Overview

Multi-center Trial of ESK981 in Combination With Nivolumab in Patients With Metastatic Renal Cell Carcinoma

Status:
Active, not recruiting

Trial end date:
2023-10-01

Target enrollment:
0

Participant gender:
All

Summary

The objective of the trial is to determine the clinical efficacy of ESK981 in combination with nivolumab therapy in patients with metastatic renal cell carcinoma.

Phase:

Phase 2

Accepts Healthy Volunteers?

Details

Lead Sponsor:

University of Michigan Cancer Center
University of Michigan Rogel Cancer Center

Collaborator:

VA Ann Arbor Healthcare System

Treatments:

Antibodies, Monoclonal
Nivolumab

Criteria

Inclusion Criteria:

- Histologic diagnosis of renal cell carcinoma (any histology except medullary carcinoma
or collecting duct carcinoma is acceptable) with radiologic or histologic evidence of
metastatic disease.

- Prior treatment with up to one (and only one) anti-VEGF or VEGFR inhibitor (small
molecule or antibody).

- Must have measurable disease as per Response Evaluation Criteria in Solid Tumors,
version 1.1 (RECIST 1.1) criteria.

- Must be of age ≥ 18 years at time of informed consent.

- Ability to understand and the willingness to sign a written informed consent.

- Karnofsky Performance Status ≥60. (The Karnofsky Performance Status Scale is an
assessment tool for functional impairment. It can be used to compare effectiveness of
different therapies and to assess the prognosis in individual patients. In most
serious illnesses, the lower the Karnofsky score, the worse the likelihood of
survival.)

- Most recent systemic therapy or most recent radiation therapy ≥ 2 weeks of first study
drug dose.

- Recovery to baseline or < Grade 1 CTCAE v.4.03 from toxicities related to any prior
treatments, unless AE(s) are clinically non-significant and/or stable on supportive
therapy.

- Women of childbearing potential must have a negative serum or urine pregnancy test
within 28 days prior to registration.

- Adequate organ and marrow function

Exclusion Criteria:

- Prior treatment for metastatic disease with >1 anti-VEGF/VEGFR inhibitor.

- Prior treatment with anti-PD/PD-L1/CTLA4/IDO antibody (for Cohort B patients only) or
ESK981 (for Cohort A and Cohort B patients).

- Prior mTOR inhibitors or glutaminase inhibitors are allowed.

- Untreated brain metastases or spinal cord compression.

- Uncontrolled hypertension defined as blood pressure >150/90 despite at least 2
anti-hypertensive medication(s) as assessed by 2 blood pressure readings taken at
least 1 hour apart during screening.

- Major surgical procedure or significant traumatic injury within 6 weeks prior to study
registration (> 6 weeks prior to registration is permitted as long as they have fully
recovered from any such procedure).

- History of another primary malignancy except for: malignancy treated with curative
intent and no known active disease for ≥2 years, adequately treated non-melanoma skin
cancer without current evidence of active disease, adequately treated carcinoma in
situ without current evidence of active disease, Gleason ≤6 prostate cancer.

- Angina, myocardial infarction symptomatic congestive heart failure, cerebrovascular
accident, transient ischemic attack, arterial embolism, pulmonary embolism,
percutaneous angioplasty or coronary arterial bypass surgery within the past 3 months.

- History of gastrointestinal perforation or fistula in the past 6 months, or while
previously on antiangiogenic therapy, unless underlying risk has been resolved (e.g.
through surgical resection or repair).

- The patient has known hypersensitivity to gelatin or lactose monohydrate.

- The patient has received any investigational drug within 28 days prior to registration
or 5 half-lives of the investigational drug, whichever is shorter.

- History of bleeding disorders (e.g. pulmonary hemorrhage, significant hemoptysis,
menometrorrhagia not responding to hormonal treatment) ≤ 6 weeks before Cycle 1 Day1.

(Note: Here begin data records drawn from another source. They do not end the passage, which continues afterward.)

-- ==== Sys2Proof/Machine/Ops.lean ====
section
/-! DEFINITION. The shared operations over the String Condition Table, the Round Queue and the Round Log that
every block calls on: records, log writes, posts, removals, releases and histories. -/

namespace Sys2Proof.Machine

/-! ### Members -/

/-- The String Node of a string is the member at address equal to the string position (R1). -/
def nodeOf (i : StringNo) : MemberNo := ⟨i.val, Nat.lt_trans i.isLt (by decide)⟩

/-- The string whose node a member address is, if it is a node's. -/
def stringOf (m : MemberNo) : Option StringNo :=
  if h : m.val < 8 then some ⟨m.val, h⟩ else none

def boostUnit : MemberNo := 8
def waterUnit : MemberNo := 9

def isPresent (s : State) (m : MemberNo) : Bool := s.loop.present[m]

def isInstalled (s : State) (i : StringNo) : Bool := s.settings.installed[i]

/-! ### String records -/

/-- Who holds a string (R6). -/
inductive Holder where
  | none | eqc | wac
deriving DecidableEq, Repr

/-- The holder is EQC exactly in EQUALISE and WAC exactly in WATER (R6). -/
def StringState.holder : StringState → Holder
  | .equalise _ => .eqc
  | .water _ => .wac
  | _ => .none

/-- The bar cause, present only in BARRED. -/
def StringState.barCause : StringState → Option BarCause
  | .barred c => some c
  | _ => .none

/-- The pending bar, present only on a held string. -/
def StringState.pendingBar : StringState → Option BarCause
  | .equalise b => b
  | .water b => b
  | _ => .none

/-- Settle remaining, above 0 only in SETTLE. -/
def StringState.remaining : StringState → Nat
  | .settle n => n
  | _ => 0

def recordOf (s : State) (i : StringNo) : StringRecord := s.strings[i]

def modString (i : StringNo) (f : StringRecord → StringRecord) (s : State) : State :=
  { s with strings := s.strings.set i (f s.strings[i]) }

def setStringState (i : StringNo) (st : StringState) (s : State) : State :=
  modString i (fun r => { r with state := st }) s

/-- The largest of a cell list minus the smallest (R2). -/
def spreadOf (cells : Vector Nat 24) : Nat :=
  cells.toList.foldl max cells[0] - cells.toList.foldl min cells[0]

/-- The cell spread, absent exactly when the cell list is absent (Table 1.2). -/
def StringRecord.spread (r : StringRecord) : Option Nat :=
  r.cells.map spreadOf

/-- Add discharge in 0.1 A·s to the throughput (R4): each 3600 of the remainder is one 0.1 Ah, the count
saturates at 1 000 000, and from then on further additions change neither count nor remainder. -/
def addThroughput (add : Nat) (r : StringRecord) : StringRecord :=
  if 1000000 ≤ r.throughput then r
  else
    { r with
      throughput := satAdd 1000000 r.throughput ((r.remainder + add) / 3600)
      remainder := (r.remainder + add) % 3600 }

/-! ### Round outcomes -/

/-- FINISHED and TIMED complete an equalise round (R8). -/
def EqOutcome.completes : EqOutcome → Bool
  | .finished | .timed => true
  | _ => false

def EqOutcome.name : EqOutcome → OutcomeName
  | .finished => .finished
  | .timed => .timed
  | .aborted _ => .aborted
  | .cancelled => .cancelled

def EqOutcome.cause : EqOutcome → Option Cause
  | .aborted c => some c
  | _ => none

/-- DELIVERED, FULL and TIMED set hours since water to 0 (R9). -/
def WaterOutcome.completes : WaterOutcome → Bool
  | .delivered | .full | .timed => true
  | _ => false

def WaterOutcome.name : WaterOutcome → OutcomeName
  | .delivered => .delivered
  | .full => .full
  | .timed => .timed
  | .stopped => .stopped
  | .cancelled => .cancelled
  | .aborted _ => .aborted

def WaterOutcome.cause : WaterOutcome → Option Cause
  | .aborted c => some c
  | _ => none

/-- The cause a bar's round abort carries (R13): BARRED for a bar BY REQUEST, the bar's own otherwise. -/
def BarCause.abortCause : BarCause → Cause
  | .byRequest => .barred
  | .nodeLost => .nodeLost
  | .valveFault => .valveFault
  | .detachFailed => .detachFailed
  | .closeFailed => .closeFailed

/-- DETACH FAILED and CLOSE FAILED replace any other cause (R13, R14). -/
def BarCause.replaces : BarCause → Bool
  | .detachFailed | .closeFailed => true
  | _ => false

/-! ### The Round Log (R171, R172) -/

/-- The status summary at this moment (R126, R133, R171). -/
def summaryOf (s : State) : StatusSummary where
  discharge := s.plant.discharge
  busVoltage := s.plant.report.map PlantReport.busVoltage
  load := s.plant.report.map PlantReport.load
  stale := s.plant.stale
  held := s.plant.hold
  windowOpen := s.plant.windowOpen
  eqc := s.eqc.state
  wac := s.wac.state
  reservoirLow := s.wac.reservoirLow

/-- The segment of a write position (Table 11.1). -/
def segmentOf (p : Fin 64) : Fin 4 := ⟨p.val / 16, by omega⟩

def indexOf (p : Fin 64) : Nat := p.val % 16

/-- A write into a full segment makes it join the overrun set; on joining LOG OVERRUN is set (R172, 1). -/
def noteOverrun (s : State) : State :=
  let g := segmentOf s.log.position
  if s.log.full[g] && !s.log.overrun[g] then
    raise .logOverrun { s with log := { s.log with overrun := s.log.overrun.set g true } }
  else s

/-- The record is placed at the write position with the next sequence number (R171). -/
def placeRecord (r : LogRecord) (s : State) : State :=
  { s with log :=
      { s.log with
        places := s.log.places.set s.log.position (some { r with sequence := s.log.sequence })
        position := s.log.position + 1
        sequence := s.log.sequence + 1 } }

/-- The record written at index 15 sets the segment's flag and SEGMENT FULL (R172, 2). -/
def noteFull (p : Fin 64) (s : State) : State :=
  if indexOf p = 15 then
    raise .segmentFull { s with log := { s.log with full := s.log.full.set (segmentOf p) true } }
  else s

/-- One log write (R171, R172): the record takes the sequence counter's value. -/
def logWrite (r : LogRecord) (s : State) : State :=
  noteFull s.log.position (placeRecord r (noteOverrun s))

/-- A round's duration in whole minutes from its ticks (Table 11.2); a free value where the two octets of
Table 10.9 cannot hold it (assumption 6). -/
def durationOf (ticks : Nat) : Half :=
  if ticks / 60 ≤ 65535 then BitVec.ofNat 16 (ticks / 60) else Config.longDuration ticks

/-! ### Queue entries -/

def Work.kind : Work → Kind
  | .equalise _ => .equalise
  | .water _ => .water

def QueueEntry.kind (e : QueueEntry) : Kind := e.work.kind

/-- The recipe or dose limit of an entry, as its log record carries it (Table 10.9, octets 26 and 27). -/
def Work.field : Work → Nat
  | .equalise r => r.val
  | .water n => n

/-- Two entries for the same round: the same kind and string (R44). -/
def QueueEntry.same (e : QueueEntry) (k : Kind) (i : StringNo) : Bool :=
  e.kind = k ∧ e.string = i

def QueueEntry.urgent (e : QueueEntry) : Bool := e.urgency = .urgent

/-- Queue order (R44): every URGENT entry, then every NORMAL one, each class in arrival order. -/
def queueOrder (q : List QueueEntry) : List QueueEntry :=
  q.filter QueueEntry.urgent ++ q.filter (fun e => !e.urgent)

def findEntry (k : Kind) (i : StringNo) (q : List QueueEntry) : Option QueueEntry :=
  q.find? (fun e => e.same k i)

/-- The record of an entry that leaves without a round: CANCELLED or DISPLACED (R49, R51, R52). -/
def entryRecord (kind : RecordKind) (outcome : Option OutcomeName) (cause : Option Cause)
    (e : QueueEntry) (s : State) : LogRecord where
  sequence := 0
  kind := kind
  entryKind := some e.kind
  number := none
  string := some e.string
  origin := some e.origin
  outcome := outcome
  cause := cause
  start := s.clock
  duration := 0
  charge := 0
  overcharge := 0
  energy := 0
  peak := 0
  spread := none
  dose := e.work.field
  belowMinimum := false
  delivered := 0
  summary := summaryOf s

def dropEntry (k : Kind) (i : StringNo) (s : State) : State :=
  { s with queue := s.queue.filter (fun e => !e.same k i) }

/-- One entry is removed and logged CANCELLED with its cause (R51, R52). -/
def cancelEntry (cause : Cause) (e : QueueEntry) (s : State) : State :=
  let s1 := dropEntry e.kind e.string s
  logWrite (entryRecord .cancelled (some .cancelled) (some cause) e s1) s1

/-- A bar handed to the queue: every entry naming the string is removed in queue order, each logged
CANCELLED with cause BARRED (R51). -/
def removeBarred (i : StringNo) (s : State) : State :=
  ((queueOrder s.queue).filter (fun e => e.string = i)).foldl (fun acc e => cancelEntry .barred e acc) s

/-! ### Posts (R19, R45 to R49) -/

/-- The string's standing (R19). -/
inductive Standing where
  | absent | barred | running | clear
deriving DecidableEq, Repr

def standing (s : State) (k : Kind) (i : StringNo) : Standing :=
  if !isInstalled s i || !isPresent s (nodeOf i) then .absent
  else match k, (recordOf s i).state with
    | _, .barred _ => .barred
    | _, .equalise (some _) => .barred
    | _, .water (some _) => .barred
    | .equalise, .equalise none => .running
    | .equalise, .settle _ => .running
    | .water, .water none => .running
    | _, _ => .clear

/-- The result of a post (Table 3.1). -/
inductive PostResult where
  | added | merged | refused (status : Status)
deriving DecidableEq, Repr

/-- A dose limit is clamped to 1 mL to Dmax (R45). -/
def clampWork (dmax : Nat) : Work → Work
  | .equalise r => .equalise r
  | .water n => .water (max 1 (min n dmax))

/-- R47: the higher urgency; for WATER the larger dose limit; recipe, origin and arrival are kept. -/
def mergeInto (post e : QueueEntry) : QueueEntry :=
  { e with
    urgency := if e.urgent || post.urgent then .urgent else .normal
    work := match e.work, post.work with
      | .water a, .water b => .water (max a b)
      | w, _ => w }

/-- The youngest NORMAL entry: the NORMAL entry that stands latest in the arrival list (R44). -/
def youngestNormal (q : List QueueEntry) : Option QueueEntry :=
  q.reverse.find? (fun e => !e.urgent)

def addEntry (e : QueueEntry) (s : State) : State :=
  { s with queue := s.queue ++ [e] }

/-- R49: the displaced entry is removed and logged, then the new one joins. -/
def displace (old e : QueueEntry) (s : State) : State :=
  let s1 := dropEntry old.kind old.string s
  addEntry e (logWrite (entryRecord .displaced none none old s1) s1)

/-- R46, steps 2 to 6. -/
def judgePost (e : QueueEntry) (s : State) : State × PostResult :=
  match findEntry e.kind e.string s.queue with
  | some _ =>
    ({ s with queue := s.queue.map (fun x => if x.same e.kind e.string then mergeInto e x else x) }, .merged)
  | none =>
    if s.queue.length < Config.queueCapacity then (addEntry e s, .added)
    else if e.urgent then
      match youngestNormal s.queue with
      | some old => (displace old e s, .added)
      | none => (s, .refused .full)
    else (s, .refused .full)

/-- A post as the Round Queue judges it (R46), after the clamp of R45. -/
def post (e : QueueEntry) (s : State) : State × PostResult :=
  match standing s e.kind e.string with
  | .absent => (s, .refused .absent)
  | .barred => (s, .refused .barred)
  | .running => (s, .refused .running)
  | .clear => judgePost { e with work := clampWork s.settings.dmax e.work } s

/-! ### Histories and release (R8 to R10) -/

/-- R8: the outcome of an equalise round goes into the string's history. -/
def takeEqualiseOutcome (i : StringNo) (o : EqOutcome) : State → State :=
  modString i fun r =>
    let r := { r with lastEqualise := some o }
    if o.completes then { r with hoursEqualise := some 0, throughput := 0, remainder := 0 } else r

/-- R9: the outcome of a watering round goes into the string's history. -/
def takeWaterOutcome (i : StringNo) (o : WaterOutcome) (delivered : Nat) : State → State :=
  modString i fun r =>
    let r := { r with
      waterTotal := satAdd 4294967295 r.waterTotal delivered
      lastWater := some (o, delivered) }
    if o.completes then { r with hoursWater := some 0 } else r

/-- R10, the next state at a release: `mark` is DETACH FAILED or CLOSE FAILED where the channel marks it,
`settle` the recipe's settle time after FINISHED or TIMED. -/
def releasedState (pendingBar mark : Option BarCause) (settle : Option Nat) : StringState :=
  match mark, pendingBar, settle with
  | some c, _, _ => .barred c
  | none, some c, _ => .barred c
  | none, none, some (n + 1) => .settle (n + 1)
  | none, none, _ => .float

/-- R10: the release of a held string. Entries are removed at the release only where a mark finds no
pending bar. A release of a string that is not held changes nothing. -/
def releaseString (i : StringNo) (mark : Option BarCause) (settle : Option Nat) (s : State) : State :=
  match (recordOf s i).state with
  | .equalise b =>
    let s1 := setStringState i (releasedState b mark settle) s
    if mark.isSome && b.isNone then removeBarred i s1 else s1
  | .water b =>
    let s1 := setStringState i (releasedState b mark settle) s
    if mark.isSome && b.isNone then removeBarred i s1 else s1
  | _ => s

/-! ### Changing one block -/

def modSweep (f : Sweep → Sweep) (s : State) : State := { s with sweep := f s.sweep }
def modEqc (f : Eqc → Eqc) (s : State) : State := { s with eqc := f s.eqc }
def modWac (f : Wac → Wac) (s : State) : State := { s with wac := f s.wac }
def modPlant (f : PlantUnit → PlantUnit) (s : State) : State := { s with plant := f s.plant }
def modLoop (f : Loop → Loop) (s : State) : State := { s with loop := f s.loop }
def modDemand (f : DemandUnit → DemandUnit) (s : State) : State := { s with demand := f s.demand }

/-! ### Claims at the arbiter (R144) -/

def claimWater (j : WaterJob) (s : State) : State :=
  modLoop (fun l => { l with claimWater := some j }) s

def claimEqualise (j : EqJob) (s : State) : State :=
  modLoop (fun l => { l with claimEqualise := some j }) s

/-- A withdrawn claim leaves no trace (R144). -/
def withdrawWater (s : State) : State :=
  modLoop (fun l => { l with claimWater := none }) s

def withdrawEqualise (s : State) : State :=
  modLoop (fun l => { l with claimEqualise := none }) s

/-- The Equalise Channel's own transaction in flight. -/
def equaliseInFlight (s : State) : Option EqJob :=
  match s.loop.inFlight with
  | some (.transaction t) => match t.claimant with | .equalise j => some j | _ => none
  | _ => none

/-- The Water Channel's own transaction in flight. -/
def waterInFlight (s : State) : Option WaterJob :=
  match s.loop.inFlight with
  | some (.transaction t) => match t.claimant with | .water j => some j | _ => none
  | _ => none

/-- The safe-state sequence's transaction in flight. -/
def safeInFlight (s : State) : Option SafeJob :=
  match s.loop.inFlight with
  | some (.transaction t) => match t.claimant with | .safeState j => some j | _ => none
  | _ => none

/-- Whether a link record names the string. -/
def LinkRecord.holds (l : LinkRecord) (i : StringNo) : Bool :=
  match l with
  | .names j _ => j = i
  | .empty => false

/-- The same string, marked unconfirmed (R62, R103). -/
def LinkRecord.unconfirm : LinkRecord → LinkRecord
  | .names j _ => .names j false
  | .empty => .empty

/-- The next round number: the counter advances by 1, wrapping (R61). -/
def drawNumber (s : State) : State × Half :=
  let n := s.log.roundNumber + 1
  ({ s with log := { s.log with roundNumber := n } }, n)

/-- The loop is neither released, nor pending release, nor in the safe-state sequence (R54, R55). -/
def loopFree (s : State) : Bool := s.loop.release = .free

end Sys2Proof.Machine
end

- The patient is on a chronic daily medication known to be a severe or moderate
inhibitor or inducer by Micromedex of CYP1A2, CYP2C8, or CYP3A4 at registration.

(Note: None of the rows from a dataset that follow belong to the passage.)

-- ==== Sys2Proof/Machine/Plant.lean ====
section
/-! DEFINITION. The Window and Plant Unit (chapter 7): the energy window, the plant status record, the hold and the
site conditions it hands on. -/

namespace Sys2Proof.Machine

/-! ### The energy window (R123 to R125) -/

/-- R124 item 2: the clamps of budget and minutes. -/
def clampBudget (b : Half) : Nat := min b.toNat Config.budgetTop
def clampMinutes (m : Half) : Nat := min m.toNat Config.durationTop

/-- The window is opened or replaced; an opening removes WINDOW CLOSED (R124). -/
def openWindow (budget minutes : Nat) (s : State) : State :=
  let s1 := modPlant (fun w => { w with windowOpen := true, budget := budget, remaining := minutes }) s
  judge (if s.plant.windowOpen then s1 else removePause .windowClosed s1)

/-- The window closes, by CLOSE WINDOW or by expiry; the budget is kept (R123, R125). -/
def closeWindowNow (s : State) : State :=
  if s.plant.windowOpen then
    judge (addPause .windowClosed
      (modPlant (fun w => { w with windowOpen := false, remaining := 0 }) s))
  else s

/-! ### The plant status record (R126 to R128) -/

/-- The supply a report names (Table 10.10). -/
def supplyOf (o : Octet) : Option Bool :=
  if o = 0 then some false else if o = 1 then some true else none

/-- The quantities of a report, clamped to the ranges of Table 7.3. -/
def plantReportOf (discharge : Bool) (busVoltage load headroom : Quad) : PlantReport where
  discharge := discharge
  busVoltage := (clampTo 0 65535 busVoltage.toInt).toNat
  load := (clampTo 0 32767 load.toInt).toNat
  headroom := clampTo (-32768) 32767 headroom.toInt

/-- A quantity of the report was clamped. -/
def reportClamped (busVoltage load headroom : Quad) : Bool :=
  clampTo 0 65535 busVoltage.toInt ≠ busVoltage.toInt || clampTo 0 32767 load.toInt ≠ load.toInt
    || clampTo (-32768) 32767 headroom.toInt ≠ headroom.toInt

/-- DISCHARGE arises and is handed to both channels (R128). Where it ends a round and a dose at once, the record of the
round is written first, by the model's choice (assumption 45): R171 has the two writers taken in either order. -/
def dischargeArises (s : State) : State :=
  decideWater .stopped (decideEqualise (.aborted .discharge) s)

/-- STALE ends (R127). A STALE that a tick has handed over and that is not yet taken is dropped, by the model's choice: the
report counts as taken before that tick (assumption 53). -/
def staleEnds (s : State) : State :=
  let s1 := modPlant (fun w => { w with stale := false, staleDue := false }) s
  if s.plant.stale then removePause .stale s1 else s1

/-- A PLANT STATUS write: DISCHARGE arises first, STALE then ends, and dispatch is judged last (R126 to R128,
R130). -/
def writePlant (r : PlantReport) (s : State) : State :=
  let s1 := modPlant (fun w => { w with report := some r, age := 0, aged := false }) s
  judge (staleEnds (if r.discharge && !s.plant.discharge then dischargeArises s1 else s1))

/-- STALE arises, or the age has passed the staleness time with no report since the reset (R127). -/
def staleArises (s : State) : State :=
  let s1 := modPlant (fun w => { w with stale := true, staleDue := false }) s
  judge (raise .plantStale (if s.plant.stale then s1 else addPause .stale s1))

/-! ### The maintenance hold (R129) -/

def setHold (s : State) : State :=
  if s.plant.hold then s
  else judge (addPause .held (modPlant (fun w => { w with hold := true }) s))

def clearHold (s : State) : State :=
  if s.plant.hold then judge (removePause .held (modPlant (fun w => { w with hold := false }) s))
  else s

/-! ### The forecast (R132) -/

/-- The nominal energy of the recipe an entry names. -/
def entryEnergy (s : State) (e : QueueEntry) : Nat :=
  match e.work with
  | .equalise rn => s.settings.recipes[rn].nominalEnergy
  | .water _ => 0

/-- The running part: the nominal energy of the recipe copied, minus the energy so far, floored at 0. -/
def runningEnergy (s : State) : Nat :=
  match s.eqc.round with
  | some r => r.recipe.nominalEnergy - energyReported r.acct
  | none => 0

def energyEstimate (s : State) : Nat :=
  (s.queue.map (entryEnergy s)).sum + runningEnergy s

end Sys2Proof.Machine
end

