/-- The timers of a round: the period timer's end in RAISE or HOLD adds the period's length and claims SET POINT with
the setpoint held (R67), and claims nothing where none is held, which no run comes to (the model's choice: assumption
1); in PAUSED with LOW ENERGY it claims the standby refresh (R71); pause elapsed at the resume limit decides ABORTED,
PAUSE EXPIRED (R73), by the mark expired that the tick has set there (the model's choice: assumption 8). The timers of
the Water Channel: the dose poll at 2 s claims READ WATER (R108); dose elapsed at the maximum dose time decides TIMED
(R109), by the mark maxReached that the tick has set there (assumption 8); the reservoir poll at 60 s claims READ WATER
in IDLE with the flag set (R104), once the channel has nothing else out (the model's choice: assumption 26). That poll's
end takes the reading, clears the flag at the reserve plus 10, and restarts the timer while the flag stays set. An event
whose condition does not stand changes nothing (assumption 1). -/
def Obligations.ChannelTimersAct : Prop :=
  ((∀ (s : State) (r : Round), s.eqc.round = some r → r.outcome = none →
    let ended : Bool := r.timer.running && r.timer.length ≤ r.timer.count
    let stopped := { r.timer with running := false }
    let setPointClaimed := match r.acct.held with | some sp => some (.setPoint sp) | none => s.loop.claimEqualise
    (s.eqc.state = .raise → exec .periodExpiry s = .next
      (if ended then
        { s with
          eqc := { s.eqc with round := some { r with
            timer := stopped, raiseElapsed := min 65535 (r.raiseElapsed + r.timer.length) } }
          loop := { s.loop with claimEqualise := setPointClaimed } }
      else s))
    ∧ (s.eqc.state = .hold → exec .periodExpiry s = .next
      (if ended then
        { s with
          eqc := { s.eqc with round := some { r with
            timer := stopped, holdElapsed := min 65535 (r.holdElapsed + r.timer.length) } }
          loop := { s.loop with claimEqualise := setPointClaimed } }
      else s))
    ∧ (s.eqc.state = .paused → exec .standbyRefresh s = .next
      (if ended && r.pauses.lowEnergy then
        { s with
          eqc := { s.eqc with round := some { r with timer := stopped } }
          loop := { s.loop with claimEqualise := some .refresh } }
      else s))
    ∧ (s.eqc.state = .paused → ∀ p : Pause, r.pause = some p → exec .pauseExpired s = .next
      (if p.expired then decideEqualise (.aborted .pauseExpired) s else s)))
  ∧ ∀ s : State, openRound s = none →
      exec .periodExpiry s = .next s ∧ exec .standbyRefresh s = .next s ∧ exec .pauseExpired s = .next s)
  ∧ (∀ (s : State) (d : Dose), s.wac.dose = some d →
    exec .dosePoll s = .next
      (if s.wac.state = .dose ∧ 2 ≤ d.pollTimer.getD 0 then
        { s with
          wac := { s.wac with dose := some { d with pollTimer := none } }
          loop := { s.loop with claimWater := some .dosePoll } }
      else s)
    ∧ exec .maximumDoseTime s = .next (if d.maxReached then decideWater .timed s else s))
  ∧ (∀ s : State, s.wac.dose = none → exec .dosePoll s = .next s ∧ exec .maximumDoseTime s = .next s)
  ∧ (∀ (s : State) (data : List Octet) (o : TxOutcome),
    let reading := (halfAt data 0).toNat
    let cleared : Bool := s.wac.reservoirLow && decide (s.settings.reserve + 10 ≤ reading)
    let restarted : Option Nat := if s.wac.state = .idle ∧ s.wac.reservoirLow then some 0 else s.wac.pollTimer
    reservoirPollEnded (.answer data) s =
      { s with wac := { s.wac with
        reservoir := some reading
        reservoirLow := s.wac.reservoirLow && !cleared
        pollTimer := if cleared then none else restarted } }
    ∧ ((∀ d, o ≠ .answer d) → reservoirPollEnded o s = { s with wac := { s.wac with pollTimer := restarted } }))
  ∧ ∀ s : State, exec .reservoirPoll s = .next
      (if 60 ≤ s.wac.pollTimer.getD 0 ∧ s.wac.state = .idle ∧ s.wac.reservoirLow
          ∧ s.loop.claimWater = none ∧ waterInFlight s = none then
        { s with
          wac := { s.wac with pollTimer := none }
          loop := { s.loop with claimWater := some .reservoirPoll } }
      else s)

- Systemic corticosteroids greater than the equivalent of 10 mg of prednisone or
equivalent alternative steroid (except physiologic dose for adrenal replacement
therapy) or other immunosuppressive agents (such as cyclosporine or methotrexate) and
any other medications that could potentially impact the efficacy or safety of the
study as judged by the treating investigator are NOT permitted from time of
registration to subjects completing protocol therapy unless clinically indicated to
manage adverse events or life threatening or serious conditions as determined by the
treating investigator.

- Have any condition that, in the opinion of the investigator, would compromise the
ability of the subject to meet or perform study requirements.